Nachfristsetzung auch ohne ausdrückliche Zeitvorgabe?

Für die Fristsetzung zur Nacherfüllung reicht es aus, wenn der Gläubiger

  • durch das Verlangen nach sofortiger, unverzüglicher oder umgehender Leistung oder
  • durch vergleichbare Formulierungen

deutlich macht, dass dem Schuldner für die Erfüllung nur ein begrenzter (bestimmbarer) Zeitraum zur Verfügung steht.

Der Angabe eines bestimmten Zeitraums oder eines bestimmten (End-)Termins bedarf es nicht.

So kann bereits eine Bitte um „schnelle Behebung“ als Aufforderung verstanden werden, innerhalb „angemessener Frist“, „unverzüglich“ oder „umgehend“ Abhilfe zu schaffen. Auch wenn keine ausdrückliche Zeitvorgabe gemacht wird, wird dem Verkäufer eine zeitliche Grenze gesetzt, die aufgrund der jeweiligen Umstände des Einzelfalls bestimmbar ist und die dem Verkäufer vor Augen führt, dass er die Nacherfüllung nicht zu einem beliebigen Zeitpunkt bewirken darf.


Wann schadet Höflichkeit?

Im Ausnahmefall kann eine höfliche Formulierung dazu führen, dass der Schuldner keine Veranlassung hat, mit Rechtsfolgen zu rechnen. Dies kann der Fall sein, wenn der Gläubiger die Ernsthaftigkeit seines Nacherfüllungsverlangens durch Relativierungen wie die Äußerung eines bloßen Wunsches oder einer höflichen Bitte in Zweifel zieht.

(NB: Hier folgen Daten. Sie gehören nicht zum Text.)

-- ==== Sys2Proof/Machine/Tile.lean ====
section
/-!
DEFINITION. Sys2Proof/Machine/Tile.lean: the accumulator instructions and `mma` (14 R282 to R295): what each checks, what it reads
at its issue, and its acceptance by the matrix array (R285, R289). What an accepted one does to its tile is in Array.lean.
-/

namespace Sys2Proof.Machine

/-! ### Tiles and handles -/

/-- The binding word of the handle in a field. -/
def Iss.handle (i : Iss) (f : Nat) : BitVec 16 := i.g.hreg f

/-- Accumulator slots of a tile, charged as class 9 of 21 R401. -/
def Iss.accDone (_ : Iss) (s : State) (cls : Nat) : Res := .done s .next 9 (classSlots cls)

/-- The bound tile that an instruction needs (R284): ACC_UNALLOCATED on an unbound handle. -/
def Iss.bound (i : Iss) (s : State) (f : Nat) (k : Nat → Nat → Res) : Res :=
  let h := i.handle f
  if bindClass h = 0 then .trap s cAccUnallocated 0 0 else k (bindClass h) (bindFirst h)

/-- An instruction accepted by the array (R289). -/
def Iss.accept (i : Iss) (s : State) (cls first : Nat) (w : AccWork) : State :=
  s.updCore i.core fun c => { c with accQ := c.accQ ++ [⟨i.agent, cls, first, w⟩] }

/-- The array takes one more instruction (R289), and the group one more variable-latency result (08 R155). -/
def Iss.withRoom (i : Iss) (s : State) (k : Res) : Res :=
  let c := s.core i.core
  if Config.accQueue ≤ c.accQ.length then .wait s .waitMem .arrayRoom
  else if Config.groupResults ≤ i.g.vreds.length + c.ownCount i.agent then .wait s .waitMem .again
  else k

/-- A word that reads a tile (R285, R289): the group's own writes on it complete first; it is accepted, and its registers are written as
it completes (`Core.results`). -/
def Iss.reading (i : Iss) (s : State) (cls first : Nat) (w : AccWork) (n : Nat) : Res :=
  if (s.core i.core).ownWrites i.agent first then .wait s .waitMem (.tileWritten first)
  else i.withRoom s (i.accDone (i.accept s cls first w) n)

/-- A tile of a class for an instruction that writes (R283, R284): the bound one, or one created; `cls` 0 names no class.
The queue of the array is checked before a tile is created (R289). -/
def Iss.writeTile (i : Iss) (s : State) (f cls : Nat) (k : State → Nat → Nat → Res) : Res :=
  let h := i.handle f
  let c := s.core i.core
  if bindClass h ≠ 0 then
    if cls ≠ 0 ∧ cls ≠ bindClass h then .trap s cShapeMismatch 0 (h.zeroExtend 64)
    else i.withRoom s (k s (bindClass h) (bindFirst h))
  else if cls = 0 then .trap s cAccUnallocated 0 0
  else
    let held := c.heldSlots i.g.block
    if i.blk.desc.acc < held + classSlots cls then .trap s cAccQuota 0 (BitVec.ofNat 64 (held + i.blk.desc.acc * 2 ^ 8))
    else
      i.withRoom s (match c.createTile i.g.block cls with
        | none => .wait s .waitMem (.slots (classSlots cls))
        | some (first, c) =>
          k ((s.setCore i.core c).updGrp i.agent fun g => g.setH f (bindingWord cls first)) cls first)

/-! ### Releasing and sharing (R290, R295) -/

/-- A handle released (R290): it waits for the group's own work on the tile. -/
def Iss.releaseHandle (i : Iss) (s : State) (k : State → Res) : Res :=
  let h := i.handle i.x.a
  if (s.core i.core).ownWork i.agent (bindFirst h) then .wait s .waitMem (.tileIdle (bindFirst h))
  else
    let s := s.updCore i.core fun c => c.unbind (bindFirst h)
    k (s.updGrp i.agent fun g => g.setH i.x.a 0)

/-- `arel`. -/
def arelBody (s : State) (i : Iss) : Res :=
  if bindClass (i.handle i.x.a) = 0 then .done s .next 9 0
  else i.releaseHandle s fun s => i.accDone s (bindClass (i.handle i.x.a))

/-- The binding that `ahnd` asks for is one of the issuing block's tiles (R295). -/
def Core.tileNamed (c : Core) (blk : Nat) (w : BitVec 16) : Bool :=
  let e := vget c.slots (bindFirst w) AccSlot.reset
  e.used && e.part == 0 && e.block == blk && e.cls == bindClass w

/-- `ahnd`'s last part: the handle bound, or left unbound. -/
def Iss.bindHandle (i : Iss) (s : State) (w : BitVec 16) : Res :=
  let old := i.handle i.x.a
  let s := if bindClass w = 0 then s else
    (s.updCore i.core fun c => c.setBinds (bindFirst w) ((vget c.slots (bindFirst w) AccSlot.reset).binds + 1)).updGrp i.agent
      fun g => g.setH i.x.a w
  .done (s.updGrp i.agent fun g => g.setS i.x.d (old.zeroExtend 64)) .next 9 1

/-- `ahnd`. -/
def ahndBody (s : State) (i : Iss) : Res :=
  let old := i.handle i.x.a
  let w : BitVec 16 := i.sb.truncate 16
  if i.sb = BitVec.allOnes 64 then .done (s.updGrp i.agent fun g => g.setS i.x.d (old.zeroExtend 64)) .next 9 1
  else if i.sb.toNat / 2 ^ 8 ≠ 0 then i.illegal s
  else if bindClass w ≠ 0 ∧ (s.core i.core).tileNamed i.g.block w = false then i.illegal s
  else if bindClass w = 0 ∧ bindFirst w ≠ 0 then i.illegal s
  else if bindClass w ≠ 0 ∧ w = old then .done (s.updGrp i.agent fun g => g.setS i.x.d (old.zeroExtend 64)) .next 9 1
  else if bindClass old ≠ 0 then i.releaseHandle s fun s => i.bindHandle s w
  else i.bindHandle s w

/-- Release a tile handle (R290). -/
def execArel (e : Bool) (a : BitVec 7) (s : State) : Out :=
  issueWord (insnA 0x380 (sigA .zero .handle .zero) e 0 a 0) always arelBody s

/-- Query, bind or unbind a handle's tile (R295). -/
def execAhnd (e : Bool) (d : BitVec 7) (a : BitVec 7) (b : BitVec 7) (s : State) : Out :=
  issueWord (insnA 0x388 (sigA .scalar .handle .scalar) e d a b) always ahndBody s

/-! ### Clearing and single elements (R291, R294) -/

/-- `azero`. -/
def azeroBody (s : State) (i : Iss) : Res :=
  if i.sa.toNat / 2 ^ 3 ≠ 0 ∨ 5 ≤ i.sa.toNat then i.illegal s
  else i.writeTile s i.x.d i.sa.toNat fun s cls first => i.accDone (i.accept s cls first .azero) cls

/-- An index word (R294): row and column, none where a reserved bit is set. -/
def indexOf (x : BitVec 64) : Option (Nat × Nat) :=
  if bitsOf x 7 7 ≠ 0 ∨ bitsOf x 63 15 ≠ 0 then none else some (bitsOf x 6 0, bitsOf x 14 8)

/-- An element inside a class. -/
def inClass (cls : Nat) (ij : Nat × Nat) : Bool := decide (ij.1 < classRows cls ∧ ij.2 < classCols cls)

/-- `aget`. -/
def agetBody (s : State) (i : Iss) : Res :=
  match indexOf i.sb with
  | none => i.illegal s
  | some ij =>
    i.bound s i.x.a fun cls first =>
      if inClass cls ij then
        i.reading s cls first (.aget ij.1 ij.2 i.x.d) 1
      else i.illegal s

/-- `apatch`. -/
def apatchBody (s : State) (i : Iss) : Res :=
  match indexOf i.sa with
  | none => i.illegal s
  | some ij =>
    if 2 ^ 32 ≤ i.sb.toNat then i.illegal s
    else
      i.bound s i.x.d fun cls first =>
        if inClass cls ij then i.withRoom s (i.accDone (i.accept s cls first (.apatch ij.1 ij.2 i.sb.toNat)) 1)
        else i.illegal s

/-- Zero or create a tile (R291). -/
def execAzero (e : Bool) (d : BitVec 7) (a : BitVec 7) (s : State) : Out :=
  issueWord (insnA 0x385 (sigA .handle .scalar .zero) e d a 0) always azeroBody s

/-- Read one tile element (R294). -/
def execAget (e : Bool) (d : BitVec 7) (a : BitVec 7) (b : BitVec 7) (s : State) : Out :=
  issueWord (insnA 0x387 (sigA .scalar .handle .scalar) e d a b) always agetBody s

/-- Write one tile element, privileged (R294). -/
def execApatch (e : Bool) (d : BitVec 7) (a : BitVec 7) (b : BitVec 7) (s : State) : Out :=
  issueWord (insnA 0x386 ((sigA .handle .scalar .scalar).priv) e d a b) always apatchBody s

/-! ### Strips (R292) -/

/-- The span of eight registers in field a, or in field d. -/
def spanA8 (i : Iss) : Bool := spanFits i.g.kregs i.x.a 8
def spanD8 (i : Iss) : Bool := spanFits i.g.kregs i.x.d 8

/-- A strip inside a class: row group and column half. -/
def stripFits (cls g h : Nat) : Bool := decide (8 * g + 7 < classRows cls ∧ 64 * h + 63 < classCols cls)

/-- The values of a strip: of each lane 64, column by column. -/
def Iss.stripVals (i : Iss) : List (List Nat) :=
  (List.range 8).map fun l => ((List.range 8).map fun c => (List.range 8).map fun t =>
    elem (i.g.vlane (i.x.a + c) l) 32 t).flatten

/-- `ald`: the strip is checked against the class before a tile is created. -/
def aldBody (s : State) (i : Iss) : Res :=
  let g := bitsOf i.sb 3 0
  let h := bitsOf i.sb 4 4
  let cls := bitsOf i.sb 7 5
  let bnd := bindClass (i.handle i.x.d)
  if i.sb.toNat / 2 ^ 8 ≠ 0 ∨ 5 ≤ cls then i.illegal s
  else if bnd ≠ 0 ∧ cls ≠ 0 ∧ cls ≠ bnd then .trap s cShapeMismatch 0 ((i.handle i.x.d).zeroExtend 64)
  else if bnd = 0 ∧ cls = 0 then .trap s cAccUnallocated 0 0
  else if stripFits (if bnd = 0 then cls else bnd) g h then
    i.writeTile s i.x.d cls fun s cls first =>
      i.accDone (i.accept s cls first (.ald (8 * g) (64 * h) i.stripVals)) cls
  else i.illegal s

/-- `ast`. -/
def astBody (s : State) (i : Iss) : Res :=
  let r := bitsOf i.sb 3 0
  let h := bitsOf i.sb 4 4
  if i.sb.toNat / 2 ^ 5 ≠ 0 then i.illegal s
  else
    i.bound s i.x.a fun cls first =>
      if stripFits cls r h then
        i.reading s cls first (.ast (8 * r) (64 * h) i.x.d) cls
      else i.illegal s

/-- Write a tile strip from registers (R292). -/
def execAld (e : Bool) (d : BitVec 7) (a : BitVec 7) (b : BitVec 7) (s : State) : Out :=
  issueWord (insnA 0x383 (sigA .handle .vector .scalar) e d a b) spanA8 aldBody s

/-- Copy a tile strip to registers (R292). -/
def execAst (e : Bool) (d : BitVec 7) (a : BitVec 7) (b : BitVec 7) (s : State) : Out :=
  issueWord (insnA 0x384 (sigA .vector .handle .scalar) e d a b) spanD8 astBody s

/-! ### Requantisation (R293) -/

/-- `rqnt`, and `rqntt` with `cols`. -/
def requant (cols : Bool) (s : State) (i : Iss) : Res :=
  let et := modeEt2 i.g.mode
  let f := Fmt.decode .fp32 (bitsOf i.sb 31 0)
  let clip := Fmt.decode .bf16 (bitsOf i.sb 47 32)
  let lanes := bitsOf i.sb 51 48
  let nb := bitsOf i.sb 53 52 + 1
  let regs := requantRegs et nb
  if isMx et = false ∨ i.sb.toNat / 2 ^ 54 ≠ 0 ∨ clip.isNan = true ∨ (clip.neg? = true ∧ clip.isZero = false) ∨
      spanFits i.g.kregs i.x.d regs = false then i.illegal s
  else
    i.bound s i.x.a fun cls first =>
      let high := if cols then classCols cls else classRows cls
      let wide := if cols then classRows cls else classCols cls
      if high ≤ 8 * lanes + 7 ∨ wide < 32 * nb then i.illegal s
      else
        i.reading s cls first (.requant cols et f clip (8 * lanes) nb i.x.d) cls

/-- Requantise tile rows into MX blocks (R293). -/
def execRqnt (e : Bool) (d : BitVec 7) (a : BitVec 7) (b : BitVec 7) (s : State) : Out :=
  issueWord (insnA 0x381 (sigA .vector .handle .scalar) e d a b) always (requant false) s

/-- Requantise tile columns into MX blocks (R293). -/
def execRqntt (e : Bool) (d : BitVec 7) (a : BitVec 7) (b : BitVec 7) (s : State) : Out :=
  issueWord (insnA 0x382 (sigA .vector .handle .scalar) e d a b) always (requant true) s

/-! ### `mma` (R286 to R288) -/

/-- The class of a shape (R286). -/
def shapeClass (code : Nat) : Nat := if code < 4 then 1 else if code = 4 then 2 else if code = 5 then 3 else 4

/-- Row r of an operand from vector register v (R287): its K elements with their scales. -/
def Group.fragment (g : Group) (v et K r : Nat) : List XVal :=
  let p := kpr et
  let c := (K + p - 1) / p
  (List.range K).map fun k =>
    let reg := v + r / 8 * c + k / p
    let e := k % p
    let code := elem (g.vlane reg (r % 8)) (etBits et) e
    if isMx et then mxValue (etFmt et) (g.klane reg (r % 8) / 2 ^ (8 * (e / 32)) % 256) code else (etFmt et).decode code

/-- TA and TB hold no reserved code (R288, step 6). -/
def mmaOk (i : Iss) : Bool := decide (modeTa i.g.mode ≤ 6 ∧ modeTb i.g.mode ≤ 6)

/-- `mma` of a shape on a handle, with the Z and N flags. -/
def mmaBody (code h : Nat) (z n : Bool) (s : State) (i : Iss) : Res :=
  let ta := taType (modeTa i.g.mode)
  let tb := taType (modeTb i.g.mode)
  let wide := fun (t : Nat) => t == 9 || t == 10
  let (M, N, k) := shapeOf code
  let K := k * min (kpr ta) (kpr tb)
  let cA := (K + kpr ta - 1) / kpr ta
  let cB := (K + kpr tb - 1) / kpr tb
  if (wide ta || wide tb) && ta != tb then i.illegal s
  else if !(spanFits i.g.kregs i.x.a (M / 8 * cA) && spanFits i.g.kregs i.x.b (N / 8 * cB)) then i.illegal s
  else
    i.writeTile s h (shapeClass code) fun s cls first =>
      let a := (List.range M).map (i.g.fragment i.x.a ta K)
      let b := (List.range N).map (i.g.fragment i.x.b tb K)
      let s := i.accept s cls first (.mma M N z n (s.ctx i.ctx).nbv a b)
      let macs := M * N * K
      let family := if min (kpr ta) (kpr tb) = 64 then 7 else if wide ta then 8 else 6
      .done (s.countUp i.core 6 macs) .next family (macs / 1024)

/-- Matrix multiply-accumulate into a tile (R288). -/
def execMma (e : Bool) (sh : BitVec 3) (h : BitVec 4) (z n : Bool) (a b : BitVec 7) (s : State) : Out :=
  issueWord ⟨0x3C0 + sh.toNat, sigM, e, h.toNat, a.toNat, b.toNat, 0, none⟩ mmaOk (mmaBody sh.toNat h.toNat z n) s

end Sys2Proof.Machine
end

Wann ist eine Frist angemessen?

Für die Beurteilung der Angemessenheit der Frist zur Nacherfüllung ist in erster Linie eine (wirksame) Vereinbarung der Parteien maßgeblich. Dabei darf der Gläubiger eine vom Schuldner selbst vorgeschlagene Frist als angemessen ansehen, auch wenn sie objektiv zu kurz ist.

Generell gilt, dass eine zu kurz gesetzte Frist zur Nacherfüllung den Lauf einer angemessenen Frist nicht hindert.


Wann ist eine Nachfristsetzung wegen Unzumutbarkeit der Nacherfüllung entbehrlich?

Für die Beurteilung, ob die Nacherfüllung für den Käufer unzumutbar ist, sind alle Umstände des Einzelfalles zu berücksichtigen, insbesondere

  • die Zuverlässigkeit des Verkäufers oder
  • der Umstand, dass der Verkäufer bereits bei dem ersten Erfüllungsversuch einen erheblichen Mangel an fachlicher Kompetenz hat erkennen lassen und das Vertrauensverhältnis zwischen den Parteien nachhaltig gestört ist. Dies kann etwa bei einer ungewöhnlichen Häufung grober Montagefehler anzunehmen sein.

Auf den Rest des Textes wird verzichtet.